START RECORD EXTRACTS
theorem waitsFor_atomic {k : AtomicKind} {b : Word} {l off : Nat} {header : Bool} (hp : p.2.park = some (.atomic k b l off header)) :
    waitsFor core line p = (decide (coreOf p.1 = core) && decide (l = line)) := by
  rw [waitsFor, hp]

/-- A thread that is parked for anything else does not wait for a line exclusively. -/
theorem waitsFor_none (hline : ∀ ea l a lease ch m r step, p.2.park = some (.line ea l a lease true ch m r step) → False)
    (hatomic : ∀ k b l off header, p.2.park = some (.atomic k b l off header) → False) : waitsFor core line p = false := by
  unfold waitsFor
  split
  · next hp => exact (hline _ _ _ _ _ _ _ _ hp).elim
  · next hp => exact (hatomic _ _ _ _ _ hp).elim
  · exact Bool.and_false _

end

/-- A state in which a thread that waits is ready. -/
def woken (core line : Nat) (s : State) (p : Nat × Thread) : State :=
  if waitsFor core line p then s.setSlot p.1 (slotReady (s.slot p.1)) else s

theorem woken_thread (core line : Nat) (s : State) (p : Nat × Thread) (n : Nat) : (woken core line s p).thread n =
    if n = p.1 ∧ waitsFor core line p = true then (s.thread n).map unparked else s.thread n := by
  unfold woken
  by_cases hw : waitsFor core line p = true
  · rw [if_pos hw]
    by_cases hn : n = p.1
    · rw [if_pos ⟨hn, hw⟩, hn, State.thread_setSlot]
      rfl
    · rw [if_neg (fun hc => hn hc.1), State.thread, State.slot_setSlot_other _ _ _ _ hn, State.thread]
  · rw [if_neg hw, if_neg (fun hc => hw hc.2)]

theorem woken_l1 (core line : Nat) (s : State) (p : Nat × Thread) (c : Nat) : ((woken core line s p).core c).l1 = (s.core c).l1 := by
  unfold woken
  split
  · by_cases hc : c = coreOf p.1
    · rw [hc, core_setSlot]
    · rw [core_setSlot_other _ _ _ _ hc]
  · rfl

theorem woken_homes (core line : Nat) (s : State) (p : Nat × Thread) :
    (woken core line s p).l2 = s.l2 ∧ (woken core line s p).mem = s.mem := by
  unfold woken
  split <;> exact ⟨rfl, rfl⟩

section
variable (core line : Nat) (l : List (Nat × Thread)) (s : State)

/-- A state in which the threads of a list that wait have been woken, one after another. -/
def wokenAll : State := l.foldl (woken core line) s

theorem wokenAll_l1 (c : Nat) : ((wokenAll core line l s).core c).l1 = (s.core c).l1 := by
  induction l generalizing s with
  | nil => rfl
  | cons p l ih => exact (ih _).trans (woken_l1 core line s p c)

theorem wokenAll_homes : (wokenAll core line l s).l2 = s.l2 ∧ (wokenAll core line l s).mem = s.mem := by
  induction l generalizing s with
  | nil => exact ⟨rfl, rfl⟩
  | cons p l ih =>
    obtain ⟨hl2, hmem⟩ := ih (woken core line s p)
    obtain ⟨wl2, wmem⟩ := woken_homes core line s p
    exact ⟨hl2.trans wl2, hmem.trans wmem⟩

/-- A thread that is ready stays so. -/
theorem wokenAll_ready {n : Nat} (h : (s.thread n).map (·.park) = some none) :
    ((wokenAll core line l s).thread n).map (·.park) = some none := by
  induction l generalizing s with
  | nil => exact h
  | cons p l ih =>
    refine ih _ ?_
    rw [woken_thread]
    split
    · obtain ⟨x, hx, -⟩ := Option.map_eq_some_iff.1 h
      rw [hx]
      rfl
    · exact h

/-- A thread that waits is woken. -/
theorem wokenAll_waiting {n : Nat} {x : Thread} (hl : (n, x) ∈ l) (hw : waitsFor core line (n, x) = true)
    (hn : (s.thread n).isSome = true) : ((wokenAll core line l s).thread n).map (·.park) = some none := by
  induction l generalizing s with
  | nil => cases hl
  | cons p l ih =>
    show ((wokenAll core line l (woken core line s p)).thread n).map (·.park) = some none
    obtain rfl | hl := List.mem_cons.1 hl
    · refine wokenAll_ready _ _ _ _ ?_
      obtain ⟨y, hy⟩ := Option.isSome_iff_exists.1 hn
      rw [woken_thread, if_pos ⟨rfl, hw⟩, hy]
      rfl
    · refine ih _ hl ?_
      rw [woken_thread]
      split
      · rw [Option.isSome_map]
        exact hn
      · exact hn

theorem wakeExcl_run : wakeExcl core line s = .ok ((), wokenAll core line s.threads s) := by
  unfold wakeExcl
  rw [bind_getS]
  refine (bind_ok (forIn_yields (g := woken core line) (fun p => ?_) s.threads s)).trans rfl
  unfold woken
  split
  · next hc =>
    split
    · next l _ _ _ _ _ _ hp =>
      simp only [waitsFor_line hp, hc, decide_true, Bool.true_and, decide_eq_true_eq]
      split <;> rfl
    · next l _ _ hp =>
      simp only [waitsFor_atomic hp, hc, decide_true, Bool.true_and, decide_eq_true_eq]
      split <;> rfl
    · next hline hatomic =>
      rw [waitsFor_none hline hatomic]
      rfl
  · next hc =>
    have hw : waitsFor core line p = false := by simp [waitsFor, hc]
    rw [hw]
    rfl

end

/-! EXCLUSIVE_REQUEST (09 R211). -/

/-- What waits for a line that is to be placed waits for it exclusively. -/
theorem wantsExcl_placed {s : State} {core line : Nat} (h : s.wantsExcl core line true = true) : s.wantsExcl core line = true := by
  simp only [State.wantsExcl, Bool.or_eq_true, List.any_eq_true, Bool.and_eq_true] at h ⊢
  refine h.imp (fun ⟨e, he, hc, _⟩ => ⟨e, he, hc, rfl⟩) (fun ⟨p, hp, hc, hw⟩ => ⟨p, hp, hc, ?_⟩)
  split at hw
  · exact Bool.and_eq_true_iff.2 ⟨(Bool.and_eq_true_iff.1 hw).1, rfl⟩
  · exact hw
  · exact hw
  · cases hw

/-- Whether what asks for a line exclusively makes it the first to be replaced (08 R187). -/
def asksSoon (s : State) (core line : Nat) : Bool :=
  (s.core core).buffer.any (fun e => e.attr = .coh && e.line = line && e.ch = 2) || (s.exclusiveLoads core line).any (fun p => p.2.2 = 2)

/-- The data of a line that is granted to a core: those of its own copy, where that is the line's state and has not been discarded (08
R204). -/
def grantedData (s : State) (line : Nat) (copy : Option L1Line) : LineData × Bool :=
  match copy with
  | some o => if o.wts = (s.stamps line).1 && !o.discarded then (o.data, o.poison) else s.homeLine line
  | none => s.homeLine line

/-- The copy that a core is granted of a line. -/
def grantedLine (s : State) (line : Nat) (copy : Option L1Line) (soon : Bool) : L1Line :=
  { data := (grantedData s line copy).1
    excl := true
    wts := (s.stamps line).1
    rts := (s.stamps line).2
    poison := (grantedData s line copy).2
    soon := soon }

theorem grantedData_own {s : State} {line : Nat} {o : L1Line} (hw : o.wts = (s.stamps line).1) (hd : o.discarded = false) :
    grantedData s line (some o) = (o.data, o.poison) := by
  simp [grantedData, hw, hd]

theorem grantedData_home {s : State} {line : Nat} {copy : Option L1Line}
    (h : ∀ o, copy = some o → o.wts = (s.stamps line).1 → o.discarded = true) : grantedData s line copy = s.homeLine line := by
  unfold grantedData
  split
  · next o =>
    split
    · next hc =>
      obtain ⟨hw, hd⟩ := Bool.and_eq_true_iff.1 hc
      rw [h o rfl (of_decide_eq_true hw)] at hd
      cases hd
    · rfl
  · rfl

theorem exclusiveRequest_run {core line : Nat} {s s1 s2 s3 s5 t : State} {copy : Option L1Line} {z : L2Line} (hcore : core < 4096)
    (hline : line < 2 ^ 47) (hwants : s.wantsExcl core line true = true) (howner : s.ownerAt line = none) (hqueue : s.queueAt line = [])
    (hraise : Gives (raise (.slice (sliceOf line)) (s.pts core)) { s with requests := del s.requests line } () s1)
    (hfill : Gives (fillHome line true) s1 () s2) (hhome : s2.atHome line = true) (hcopy : Gives (l1Read core line .coh) s2 copy s3)
    (hz : find (s3.markSoon core line .coh (if asksSoon s core line then 2 else 0)).l2 line = some z)
    (hplace : Gives (l1Place core line .coh (grantedLine s2 line copy (asksSoon s core line)))
      (let s4 := s3.markSoon core line .coh (if asksSoon s core line then 2 else 0)
       { s4 with l2 := put s4.l2 line { z with owner := some core } }) () s5)
    (hwake : Gives (wakeExcl core line) s5 () t) : exec (.exclusiveRequest core line) s = .next t := by
  refine (exec_exclusiveRequest core line s).trans (unit_ok (Bool.and_eq_true_iff.2 ⟨decide_eq_true hcore, decide_eq_true hline⟩) ?_)
  rw [bind_getS, bind_ok (need_ok (by simp [wantsExcl_placed hwants, howner])), bind_ok (enqueue_first howner _ hqueue), if_pos rfl,
    bind_ok hraise, bind_ok hfill, bind_getS]
  dsimp only
  rw [bind_getS, bind_getS, hwants, hhome, if_pos (by rfl), bind_ok hcopy, bind_modS]
  refine (bind_ok (s := s3.markSoon core line .coh (if asksSoon s core line then 2 else 0)) (by rw [modS_run, hz])).trans ?_
  exact (bind_ok hplace).trans hwake

/-- The fields of a granted copy say which it is. -/
theorem grantedLine_eq {s : State} {line : Nat} {copy : Option L1Line} {soon : Bool} {y : L1Line} (hexcl : y.excl = true)
    (hwts : y.wts = (s.stamps line).1) (hrts : y.rts = (s.stamps line).2) (hsoon : y.soon = soon) (hdirty : y.dirty = 0)
    (hheld : y.held = none) (hdiscarded : y.discarded = false)
    (hown : ∀ o, copy = some o → o.wts = (s.stamps line).1 → o.discarded = false → y.data = o.data ∧ y.poison = o.poison)
    (hhome : (∀ o, copy = some o → o.wts = (s.stamps line).1 → o.discarded = true) →
      y.data = (s.homeLine line).1 ∧ y.poison = (s.homeLine line).2) : grantedLine s line copy soon = y := by
  have hdata : grantedData s line copy = (y.data, y.poison) := by
    by_cases h : ∀ o, copy = some o → o.wts = (s.stamps line).1 → o.discarded = true
    · obtain ⟨h1, h2⟩ := hhome h
      rw [grantedData_home h, h1, h2]
    · push Not at h
      obtain ⟨o, rfl, hw, hd⟩ := h
      have hd : o.discarded = false := by simpa using hd
      obtain ⟨h1, h2⟩ := hown o rfl hw hd
      rw [grantedData_own hw hd, h1, h2]
  obtain ⟨data, dirty, excl, wts, rts, held, poison, soon', discarded⟩ := y
  dsimp only at *
  subst hexcl hwts hrts hsoon hdirty hheld hdiscarded
  rw [grantedLine, hdata]

/-- A state in which a request for a line has found the line's state at its home. -/
def foundHome (s : State) (line : Nat) (x : L2Line) : State :=
  { s with
    requests := del s.requests line
    l2 := put s.l2 line x }

/-- Such a state with the marks that the request makes (08 R187). -/
def foundMarked (s : State) (core line : Nat) (x : L2Line) : State :=
  (foundHome s line x).markSoon core line .coh (if asksSoon s core line then 2 else 0)

/-- A state in which a home names a core as the owner of a line. -/
def ownedBy (s : State) (core line : Nat) (z : L2Line) : State := { s with l2 := put s.l2 line { z with owner := some core } }

section
variable {s : State} {core line : Nat} {x : L2Line}

theorem foundHome_line : find (foundHome s line x).l2 line = some x := find_put_same _ _ _

theorem foundMarked_l2_other {l : Nat} (h : l ≠ line) : find (foundMarked s core line x).l2 l = find s.l2 l := by
  rw [foundMarked, markSoon_l2, if_neg (fun hc => h hc.2)]
  exact find_put_other _ _ _ _ h

theorem foundMarked_l1_other {k : Nat} (h : k ≠ l1Key line .coh) :
    find ((foundMarked s core line x).core core).l1 k = find (s.core core).l1 k := by
  rw [foundMarked, markSoon_l1, if_neg (fun hc => h hc.2)]
  rfl

theorem foundMarked_thread (n : Nat) : (foundMarked s core line x).thread n = s.thread n := markSoon_thread _ _ _ _ _ _

theorem placed_thread (a : Attr) (y : L1Line) (n : Nat) : (placed s core line a y).thread n = s.thread n :=
  congrArg Slot.thread (slot_setCore_of_slots
    (v := { s.core core with l1 := put (s.core core).l1 (l1Key line a) y }) rfl n)

theorem placed_l1 (a : Attr) (y : L1Line) : ((placed s core line a y).core core).l1 = put (s.core core).l1 (l1Key line a) y := by
  rw [placed, State.core_setCore]

end

/-- The state in which a core owns a line and holds its copy, and what waited for it goes on. -/
def granted (s : State) (core line : Nat) (z : L2Line) (y : L1Line) : State :=
  wokenAll core line (placed (ownedBy s core line z) core line .coh y).threads (placed (ownedBy s core line z) core line .coh y)

section
variable (s : State) (core line : Nat) (z : L2Line) (y : L1Line)

theorem granted_l1 : ((granted s core line z y).core core).l1 = put (s.core core).l1 (l1Key line .coh) y :=
  (wokenAll_l1 _ _ _ _ _).trans (placed_l1 _ _)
END RECORD EXTRACTS
## ABOUT THIS EXERCISE:
Count the lines in the data where "hraise" occurs. Report the number only.

## RESULT:
2